Authors: Ben Bova
Tags: #High Tech, #Fantasy Fiction, #Virtual Reality, #Florida, #Fiction, #Psychological, #Science Fiction, #Amusement Parks, #Thrillers
As she swiftly dressed and put on her makeup, Vickie smiled at his choice of restaurant: there would be belly dancers at the Moroccan Pavilion, she knew. She decided to wear a white belted tank dress with a gold-trimmed white jacket over it. Simple and modest, with a knee- length skirt.
When she saw Smith waiting for her at the restaurant's bar he was in the same light gray suit he had worn all day.

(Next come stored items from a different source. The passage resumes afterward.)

-- ==== Sys2Proof/Certificates/Slice0/Obligations.lean ====
section
/-! DEFINITION. The statements for the provers. Each docstring names the rules of spec/ it formalises. -/

open Sys2Proof Sys2Proof.Machine

/-! Encoding, decoding and steps. -/

/-- Decoding the encoding of a well-formed instruction word gives the instruction back, with every operand at every value the
encoding admits (R120-R139). -/
def Obligations.DecodeEncode : Prop := ∀ i : Instr, i.wf = true → decode (encode i) = .ok i

/-- A word that decodes is the encoding of what it decodes to, which is well-formed, or its major opcode is unallocated: the decoder
ignores no bit (R123, R139). -/
def Obligations.EncodeDecode : Prop :=
  ∀ (w : IWord) (i : Instr), decode w = .ok i → encode i = w ∧ (i.wf = true ∨ i = .unallocatedOpcode w)

/-- Words written out bit by bit from the tables of 04_encoding decode to what they stand for: the worked example of R207, and one
word each of formats I, M, J, Q, B, S and T. -/
def Obligations.SampleWords : Prop :=
  decode 0x7E0D8120080401F0000000E8 = .ok (.lop3 {
    hd := ⟨false, .always⟩, d := 9, a := 1, b := 2, c := 3, ty := .i32, rnd := .dyn, cv := .indep, nt := false, sat := false,
    oc := .plain, minor := 0, ext := 0xE8 }) ∧
  decode 0x070080A03091A2B3C6800600 = .ok (.iaddI {
    hd := ⟨false, .pred 3 true⟩, d := 5, a := 6, imm := 0x12345678, ty := .i16, rnd := .dyn, cv := .indep, oc := .plain,
    minor := 1, sat := true }) ∧
  decode 0x7E8001001001FFFFE000A000 = .ok (.ld {
    hd := ⟨false, .always⟩, d := 8, a := 2, b := 0, off := 0xFFFFF0, space := .global, hint := .normal, scope := .grp,
    size := .b64, split := false, basek := false, sub := 0 }) ∧
  decode 0x7EA0001FFFFFFD0390000000 = .ok (.bra {
    hd := ⟨false, .always⟩, d := 0, loff := 0x7FFFFFF, tslot := 2, prio := 7, kind := .any }) ∧
  decode 0xFEB000008000002500220000 = .ok (.qpush {
    hd := ⟨true, .always⟩, d := 0, a := 16, b := 0, c := 0, qn := 4, oce := true, ocn := 2, ring := 0, cmd := 0x11, sub := 0 }) ∧
  decode 0x7EC000000000003180000000 = .ok (.bar {
    hd := ⟨false, .always⟩, level := .blk, act := .sync, barn := 3, ocn := 0, thr := 0 }) ∧
  decode 0x7EE180003800000008000000 = .ok (.csrw {
    hd := ⟨false, .always⟩, d := 0, a := 7, b := 0, c := 0, csr := 1, mode := 0, sub := 0, imm := 0 }) ∧
  decode 0x7EF000201006022A80000000 = .ok (.tmma {
    d := 1, a := 2, b := 3, c := 4, fa := .e4m3, fb := .e4m3, slot := 0, spn := 0, spm := .m4, timm := 0 })

/-- PRED values 48 to 62, and 63 with PNEG set, are FLT_ENCODING: no such word of group code decodes to an instruction (R121). -/
def Obligations.ReservedGuards : Prop :=
  ∀ w : IWord, tileWord w = false →
    (48 ≤ fieldOf w 89 6 ∧ fieldOf w 89 6 ≤ 62) ∨ (fieldOf w 89 6 = 63 ∧ bitOf w 88 = true) →
    (∃ e, decode w = .error e) ∨ decode w = .ok (.unallocatedOpcode w)

/-- A step runs the decoded instruction: when the next action is the issue of a group that may issue and the word at the pc of the
entry it offers decodes, the step is `exec` of that instruction, with the fetch noted, the issuer named and the other entries aged. A
group outside its slot's issue set only loses (R373, R376); the group first in rank is in it, and one that is not meets a group of the
set that it does not rank before (R376).
A step runs the decoded instruction of a tile stream: the same for a sequencer that may issue (R235, R237).
A step whose next action is an event is that event; an event that is not enabled changes nothing but the inputs (the model's
agenda).
Rests on the model's own choices: log entries 5, 31, 137. -/
def Obligations.StepsRunInstructions : Prop :=
  ((∀ s s1 gid p eid e, NextAct s (.issue gid) s1 → Offers s1 gid p eid e → atMarker s1 p e = false →
     gid ∉ issueSet s1 p.b.core p.g.slot → step s = .next (lose s1 p.b.core gid eid e)) ∧
   (∀ s core slot x, x ∈ slotCands s core slot → (∀ y ∈ slotCands s core slot, y.gid ≠ x.gid → x.first y = true) →
     x.gid ∈ issueSet s core slot) ∧
   (∀ s core slot x, x ∈ slotCands s core slot → x.gid ∉ issueSet s core slot →
     ∃ y ∈ slotCands s core slot, y.gid ∈ issueSet s core slot ∧ x.overlaps y = true ∧ x.first y = false) ∧
   ∀ s s1 gid p eid e l i, NextAct s (.issue gid) s1 → MayIssue s1 gid p eid e → LineReady s1 p e l →
     tileWord (l.words.getD (pcSlot e.pc) 0) = false → decode (l.words.getD (pcSlot e.pc) 0) = .ok i →
     (bitOf (l.words.getD (pcSlot e.pc) 0) 95 = true → markerWaits p.g e.mask = false) →
     step s = exec i (beginIssue (noteFetch s1 p.l.rec0.asid p.b.core (pcLine e.pc) (.ok l)) p eid (l.words.getD (pcSlot e.pc) 0))) ∧
  (∀ s s1 bid c l i, NextAct s (.tile bid) s1 → tctxOf s1 bid 0 = some c →
     c.b.tile.ended = false → c.b.tile.fault = none → c.b.tile.job = none → c.b.tile.barWait = none → c.b.ticket = none → c.b.exited = false →
     c.ga.st = .resident → c.l.st = .running → c.l.rec0.red = false → c.b.tile.badLine = none →
     fetchLine s1 bid c.l.rec0.asid c.b.core (pcLine c.b.tile.pc) = .ok l → fieldOf l.lw 15 17 = 0 → fieldOf l.lw 5 4 = 0 →
     tileWord (l.words.getD (pcSlot c.b.tile.pc) 0) = true → decode (l.words.getD (pcSlot c.b.tile.pc) 0) = .ok i →
     (usesEngine i = true → engineTaken s1 bid c.b.core = false) →
     step s = exec i (modTile { noteFetch s1 c.l.rec0.asid c.b.core (pcLine c.b.tile.pc) (.ok l) with
         cur := some ⟨true, bid, 0, l.words.getD (pcSlot c.b.tile.pc) 0⟩,
         stamp := (noteFetch s1 c.l.rec0.asid c.b.core (pcLine c.b.tile.pc) (.ok l)).stamp + 1 } bid
       fun t => { t with badLine := none })) ∧
  (∀ s s1 i, NextAct s (.event i) s1 → isEvent i = true →
     (∀ t, exec i { s1 with cur := none } = .next t → step s = .next t) ∧
     (∀ f, exec i { s1 with cur := none } = .fault f → step s = .next s1))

She had never seen him in anything else. Did he bring only the one suit or did he have several of the same cut and shade?
"What's it like living in Disney World?" she asked over the reedy Middle-Eastern music. The restaurant, an opulent Hollywood version of the Arabian Nights, was barely half-full at this late hour. And the service seemed painfully slow.
Smith shrugged his square shoulders. "The hotel's okay. Good service. Everybody's very pleasant. I don't know if that's Floridian or Marriott training."
"Some of both, I should think," said Vickie. Once they were seated at their table and dabbing at an appetizer of stuffed grape leaves, Vickie said, "Quentin seems such a formal name."
"It's a family tradition. Actually I'm Quentin Wayne Smith the Third."
"That's a mouthful. What do your friends call you?"
"Mr. Smith."
That brought Vickie up short. Then she saw he was grinning at her.
"Chuck," he said. "My friends call me Chuck."
"Not Smitty?"
"No." He shook his head. "Never Smitty. I hate that."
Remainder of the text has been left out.